-- ==== Sys2Proof/Laws/FadeLaws.lean ====
section
/-! SUPPORT. What the helpers of the fade engine can do, said once: the level steps (R171), the clamp (R172), the
stepping loop (R186, R188) and the accumulating half of a tick. -/

namespace Sys2Proof.Machine

/-! The level steps. -/

/-- An upward step moves up, except from 0 with a lower limit of 0. -/
theorem lt_stepUp {m a r : Level} (h : a < r) (hm : m ≠ 0 ∨ a ≠ 0) : a < stepUp m a := by
  unfold stepUp
  split
  · rename_i h0
    subst h0
    rcases hm with hm | hm
    · bv_omega
    · exact absurd rfl hm
  · bv_omega

/-- A downward step moves down. -/
theorem stepDown_lt {m a r : Level} (h : r < a) : stepDown m a < a := by
  unfold stepDown
  split <;> bv_omega

/-- A downward step never passes a target that the lower limit allows (R171, R195). -/
theorem le_stepDown {m a r : Level} (h : r < a) (hr : r = 0 ∨ m ≤ r) : r ≤ stepDown m a := by
  unfold stepDown
  split
  · rcases hr with hr | hr
    · bv_omega
    · bv_omega
  · bv_omega

/-- An upward step never passes a target that the lower limit allows (R171, R195). -/
theorem stepUp_le {m a r : Level} (h : a < r) (hr : m ≤ r) : stepUp m a ≤ r := by
  unfold stepUp
  split <;> bv_omega

/-- The clamped level is 0 or inside the limits, if these are in order (R172). -/
theorem clamp_inside {lo hi v : Level} (h : lo ≤ hi) :
    (clamp lo hi v).1 = 0 ∨ (lo ≤ (clamp lo hi v).1 ∧ (clamp lo hi v).1 ≤ hi) := by
  unfold clamp
  split
  · exact .inl rfl
  · split
    · exact .inr ⟨by bv_omega, h⟩
    · split
      · exact .inr ⟨h, by bv_omega⟩
      · exact .inr ⟨by bv_omega, by bv_omega⟩

/-! The stepping loop. -/

/-- An upward step stands still only at 0 with a lower limit of 0. -/
theorem stepUp_eq_self {m a : Level} : stepUp m a = a ↔ m = 0 ∧ a = 0 := by
  unfold stepUp
  split
  · rename_i h
    subst h
    simp
  · rename_i h
    constructor
    · intro e
      bv_omega
    · exact fun e => absurd e.2 h

/-- How the turns in place end: at the target with an increment of 0, else with less than an increment left. -/
theorem climbInPlace_ends (inc : Micros) (r a : Level) (k : Micros) :
    ((climbInPlace inc r a k).2 < inc ∨ r ≤ (climbInPlace inc r a k).1)
    ∧ (climbInPlace inc r a k).2.toNat ≤ k.toNat := by
  unfold climbInPlace
  split
  · exact ⟨.inr (Nat.le_refl _), Nat.le_refl _⟩
  · rename_i h
    have hp : 0 < inc.toNat := by bv_omega
    refine ⟨.inl ?_, ?_⟩
    · show (k % inc).toNat < inc.toNat
      rw [BitVec.toNat_umod]
      exact Nat.mod_lt _ hp
    · show (k % inc).toNat ≤ k.toNat
      rw [BitVec.toNat_umod]
      exact Nat.mod_le _ _

/-- One turn of the upward loop. -/
theorem climb_turn (inc : Micros) (m r : Level) (n : Nat) (a : Level) (k : Micros) :
    climb inc m r (n + 1) a k =
      if k ≥ inc ∧ a < r then
        if stepUp m a = a then climbInPlace inc r a k else climb inc m r n (stepUp m a) (k - inc)
      else (a, k) := rfl

/-- One turn of the downward loop. -/
theorem descend_turn (inc : Micros) (m r : Level) (n : Nat) (a : Level) (k : Micros) :
    descend inc m r (n + 1) a k =
      if k ≥ inc ∧ a > r then descend inc m r n (stepDown m a) (k - inc) else (a, k) := rfl

/-- How an upward loop with turns enough ends (R186, R188): the counter holds no further increment, or the target is
reached; the counter has not grown. -/
theorem climb_ends {inc : Micros} {m r : Level} : ∀ {n : Nat} {a : Level} {k : Micros}, r.toNat ≤ a.toNat + n →
    ((climb inc m r (n + 1) a k).2 < inc ∨ r ≤ (climb inc m r (n + 1) a k).1)
    ∧ (climb inc m r (n + 1) a k).2.toNat ≤ k.toNat
  | n, a, k, h => by
    unfold climb
    split
    · rename_i hc
      split
      · exact climbInPlace_ends inc r a k
      · rename_i hs
        have hu : a.toNat < (stepUp m a).toNat :=
          lt_stepUp hc.2 (by by_contra hm; exact hs (stepUp_eq_self.mpr (by simpa using hm)))
        have hk : (k - inc).toNat ≤ k.toNat := by
          have := hc.1
          bv_omega
        cases n with
        | zero =>
          have := hc.2
          bv_omega
        | succ n =>
          have ih := climb_ends (inc := inc) (m := m) (r := r) (n := n) (a := stepUp m a) (k := k - inc) (by omega)
          exact ⟨ih.1, by omega⟩
    · rename_i hc
      refine ⟨?_, Nat.le_refl _⟩
      by_cases hk : k ≥ inc
      · refine .inr ?_
        have : ¬ a < r := fun ha => hc ⟨hk, ha⟩
        bv_omega
      · refine .inl ?_
        bv_omega

/-- How a downward loop with turns enough ends (R186, R188). -/
theorem descend_ends {inc : Micros} {m r : Level} : ∀ {n : Nat} {a : Level} {k : Micros}, a.toNat ≤ r.toNat + n →
    ((descend inc m r (n + 1) a k).2 < inc ∨ (descend inc m r (n + 1) a k).1 ≤ r)
    ∧ (descend inc m r (n + 1) a k).2.toNat ≤ k.toNat
  | n, a, k, h => by
    unfold descend
    split
    · rename_i hc
      have hu : (stepDown m a).toNat < a.toNat := stepDown_lt hc.2
      have hk : (k - inc).toNat ≤ k.toNat := by
        have := hc.1
        bv_omega
      cases n with
      | zero =>
        have := hc.2
        bv_omega
      | succ n =>
        have ih := descend_ends (inc := inc) (m := m) (r := r) (n := n) (a := stepDown m a) (k := k - inc) (by omega)
        exact ⟨ih.1, by omega⟩
    · rename_i hc
      refine ⟨?_, Nat.le_refl _⟩
      by_cases hk : k ≥ inc
      · refine .inr ?_
        have : ¬ a > r := fun ha => hc ⟨hk, ha⟩
        bv_omega
      · refine .inl ?_
        bv_omega

/-- More turns than enough change nothing. -/
theorem climb_succ {inc : Micros} {m r : Level} : ∀ {n : Nat} {a : Level} {k : Micros}, r.toNat ≤ a.toNat + n →
    climb inc m r (n + 2) a k = climb inc m r (n + 1) a k
  | n, a, k, h => by
    rw [climb_turn inc m r (n + 1) a k, climb_turn inc m r n a k]
    split
    · rename_i hc
      split
      · rfl
      · rename_i hs
        have hu : a.toNat < (stepUp m a).toNat :=
          lt_stepUp hc.2 (by by_contra hm; exact hs (stepUp_eq_self.mpr (by simpa using hm)))
        cases n with
        | zero =>
          have := hc.2
          bv_omega
        | succ n => exact climb_succ (by omega)
    · rfl

/-- More turns than enough change nothing. -/
theorem descend_succ {inc : Micros} {m r : Level} : ∀ {n : Nat} {a : Level} {k : Micros}, a.toNat ≤ r.toNat + n →
    descend inc m r (n + 2) a k = descend inc m r (n + 1) a k
  | n, a, k, h => by
    rw [descend_turn inc m r (n + 1) a k, descend_turn inc m r n a k]
    split
    · rename_i hc
      have hu : (stepDown m a).toNat < a.toNat := stepDown_lt hc.2
      cases n with
      | zero =>
        have := hc.2
        bv_omega
      | succ n => exact descend_succ (by omega)
    · rfl

/-- The upward loop is the `while` loop of R186: it takes a turn and goes on, wherever a turn moves the level. -/
theorem climb_loop {inc : Micros} {m r a : Level} {k : Micros} (hm : m ≠ 0 ∨ a ≠ 0) :
    climb inc m r levelTurns a k =
      if k ≥ inc ∧ a < r then climb inc m r levelTurns (stepUp m a) (k - inc) else (a, k) := by
  have hs : ¬ stepUp m a = a := fun e => by
    have := stepUp_eq_self.mp e
    rcases hm with h | h
    · exact h this.1
    · exact h this.2
  refine (climb_turn inc m r 255 a k).trans ?_
  rw [if_neg hs]
  split
  · rename_i hc
    have hu : a.toNat < (stepUp m a).toNat := lt_stepUp hc.2 hm
    exact (climb_succ (n := 254) (by have := r.isLt; omega)).symm
  · rfl

/-- At level 0 with a lower limit of 0 a turn of the loop of R186 only lowers the counter, and the loop goes on. -/
theorem climb_loop_in_place {inc : Micros} {r : Level} {k : Micros} (hi : inc ≠ 0) :
    climb inc 0 r levelTurns 0 k =
      if k ≥ inc ∧ 0 < r then climb inc 0 r levelTurns (stepUp 0 0) (k - inc) else (0, k) := by
  have h0 : stepUp (0 : Level) 0 = 0 := rfl
  have hv : ∀ j : Micros, climb inc 0 r levelTurns 0 j = if j ≥ inc ∧ 0 < r then (0, j % inc) else (0, j) := by
    intro j
    refine (climb_turn inc 0 r 255 0 j).trans ?_
    rw [if_pos h0, climbInPlace, if_neg hi]
  rw [h0, hv, hv]
  have hp : 0 < inc.toNat := by bv_omega
  split
  · rename_i hc
    have hle : inc.toNat ≤ k.toNat := hc.1
    have hsub : (k - inc).toNat = k.toNat - inc.toNat := by bv_omega
    split
    · refine Prod.ext rfl (BitVec.eq_of_toNat_eq ?_)
      show (k % inc).toNat = ((k - inc) % inc).toNat
      rw [BitVec.toNat_umod, BitVec.toNat_umod, hsub, Nat.mod_eq_sub_mod hle]
    · rename_i hn
      refine Prod.ext rfl (BitVec.eq_of_toNat_eq ?_)
      have hlt : (k - inc).toNat < inc.toNat := by
        by_contra hge
        exact hn ⟨by bv_omega, hc.2⟩
      show (k % inc).toNat = (k - inc).toNat
      rw [BitVec.toNat_umod, Nat.mod_eq_sub_mod hle, ← hsub, Nat.mod_eq_of_lt hlt]
  · rfl

/-- The downward loop is the `while` loop of R186. -/
theorem descend_loop {inc : Micros} {m r a : Level} {k : Micros} :
    descend inc m r levelTurns a k =
      if k ≥ inc ∧ a > r then descend inc m r levelTurns (stepDown m a) (k - inc) else (a, k) := by
  refine (descend_turn inc m r 255 a k).trans ?_
  split
  · rename_i hc
    have hu : (stepDown m a).toNat < a.toNat := stepDown_lt hc.2
    exact (descend_succ (n := 254) (by have := a.isLt; omega)).symm
  · rfl

/-- An upward loop stays at or below a target above the lower limit (R195). -/
theorem climb_le {inc : Micros} {m r : Level} (hr : m ≤ r) : ∀ {n : Nat} {a : Level} {k : Micros}, a ≤ r →
    a ≤ (climb inc m r n a k).1 ∧ (climb inc m r n a k).1 ≤ r
  | 0, a, _, ha => ⟨Nat.le_refl a.toNat, ha⟩
  | n + 1, a, k, ha => by
    unfold climb
    split
    · rename_i hc
      split
      · unfold climbInPlace
        split
        · exact ⟨ha, Nat.le_refl r.toNat⟩
        · exact ⟨Nat.le_refl a.toNat, ha⟩
      · have ih := climb_le (inc := inc) (n := n) (k := k - inc) hr (stepUp_le hc.2 hr)
        refine ⟨?_, ih.2⟩
        have h0 : a ≤ stepUp m a := by
          unfold stepUp
          have := hc.2
          split <;> bv_omega
        exact Nat.le_trans h0 ih.1
    · exact ⟨Nat.le_refl a.toNat, ha⟩

/-! The accumulating half of a tick. -/

/-- A tick moves no further once the counter holds no whole increment or the target is reached (R188). -/
theorem moveLevel_ends (p : FadeParams) (f : Fade) :
    ((moveLevel p f).2 < f.fadeIncrement ∨ reached { f with actualLevel := (moveLevel p f).1 } = true)
    ∧ (moveLevel p f).2.toNat ≤ (f.fadeCounter + p.tickUs).toNat := by
  unfold moveLevel reached
  rcases hd : f.fadeDirection
  · have h := descend_ends (inc := f.fadeIncrement) (m := f.minLevel) (r := f.requestedLevel) (n := 255)
      (a := f.actualLevel) (k := f.fadeCounter + p.tickUs) (by have := f.actualLevel.isLt; omega)
    exact ⟨h.1.imp id decide_eq_true, h.2⟩
  · have h := climb_ends (inc := f.fadeIncrement) (m := f.minLevel) (r := f.requestedLevel) (n := 255)
      (a := f.actualLevel) (k := f.fadeCounter + p.tickUs) (by have := f.requestedLevel.isLt; omega)
    exact ⟨h.1.imp id decide_eq_true, h.2⟩

/-- All the end of a tick can do. -/
theorem endTick_cases (p : FadeParams) (f : Fade) :
    (f.fadeMode = .time ∧ reached f = true ∧ endTick p f = clearRamp f)
    ∨ (f.fadeMode = .time ∧ reached f = false ∧ endTick p f = f)
    ∨ (f.fadeMode = .rate ∧ remaining p f = 0 ∧ endTick p f = clearRamp f)
    ∨ (f.fadeMode = .rate ∧ remaining p f ≠ 0 ∧ endTick p f = { f with fadePeriod := remaining p f }) := by
  unfold endTick
  split
  · rename_i h
    by_cases hr : reached f = true
    · exact .inl ⟨h, hr, if_pos hr⟩
    · exact .inr (.inl ⟨h, by simpa using hr, if_neg hr⟩)
  · rename_i h
    by_cases hr : remaining p f = 0
    · exact .inr (.inr (.inl ⟨h, hr, if_pos hr⟩))
    · exact .inr (.inr (.inr ⟨h, hr, if_neg hr⟩))

/-- The end of a tick writes the four ramp registers alone (R44, R186). -/
theorem endTick_frame (p : FadeParams) (f : Fade) :
    endTick p f = { f with
      fadeRunning := (endTick p f).fadeRunning
      fadePeriod := (endTick p f).fadePeriod
      fadeIncrement := (endTick p f).fadeIncrement
      fadeCounter := (endTick p f).fadeCounter } := by
  rcases endTick_cases p f with ⟨_, _, e⟩ | ⟨_, _, e⟩ | ⟨_, _, e⟩ | ⟨_, _, e⟩ <;> rw [e] <;> rfl

/-- The accumulating half of a tick writes the level and the four ramp registers alone (R44, R186). -/
theorem stepRamp_frame (p : FadeParams) (f : Fade) :
    stepRamp p f = { f with
      actualLevel := (stepRamp p f).actualLevel
      fadeRunning := (stepRamp p f).fadeRunning
      fadePeriod := (stepRamp p f).fadePeriod
      fadeIncrement := (stepRamp p f).fadeIncrement
      fadeCounter := (stepRamp p f).fadeCounter } := by
  unfold stepRamp
  rcases endTick_cases p { f with actualLevel := (moveLevel p f).1, fadeCounter := (moveLevel p f).2 } with
    ⟨_, _, e⟩ | ⟨_, _, e⟩ | ⟨_, _, e⟩ | ⟨_, _, e⟩ <;> rw [e] <;> rfl

/-- `FADE_TICK` always completes, and writes the engine and the output stream alone (R186). -/
theorem execFadeTick_frame (ledOk : Bool) (s : State) :
    ∃ t, execFadeTick ledOk s = .next t ∧ t = { s with fade := t.fade, pushes := t.pushes } :=
  ⟨_, rfl, rfl⟩

/-- All `FADE_SETUP` can do (R174, U2). -/
theorem execFadeSetup_cases (s : State) :
    (s.fade.outputChangeRequested = true ∧ parametersLoaded s.loaded = false
      ∧ execFadeSetup s = .refused .parametersNotLoaded)
    ∨ (s.fade.outputChangeRequested = false ∧ execFadeSetup s = .next s)
    ∨ (s.fade.outputChangeRequested = true ∧ parametersLoaded s.loaded = true
      ∧ execFadeSetup s = .next { s with fade := setupFade s.cfg.fade s.fade }) := by
  unfold execFadeSetup
  cases hr : s.fade.outputChangeRequested
  · refine .inr (.inl ⟨rfl, ?_⟩)
    simp [setupFade, hr]
  · cases hl : parametersLoaded s.loaded
    · exact .inl ⟨rfl, rfl, by simp⟩
    · exact .inr (.inr ⟨rfl, rfl, by simp⟩)

end Sys2Proof.Machine
end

▬▬▬▬▬▬

▶ **Task instructions**: Using the entries above, give again exactly the lines from the line holding "(k % inc).toNat ≤ k.toNat" through the line holding "downward loop. -/". Include both end lines and nothing else.

▶ **Response**:
    · show (k % inc).toNat ≤ k.toNat
      rw [BitVec.toNat_umod]
      exact Nat.mod_le _ _

/-- One turn of the upward loop. -/
theorem climb_turn (inc : Micros) (m r : Level) (n : Nat) (a : Level) (k : Micros) :
    climb inc m r (n + 1) a k =
      if k ≥ inc ∧ a < r then
        if stepUp m a = a then climbInPlace inc r a k else climb inc m r n (stepUp m a) (k - inc)
      else (a, k) := rfl

/-- One turn of the downward loop. -/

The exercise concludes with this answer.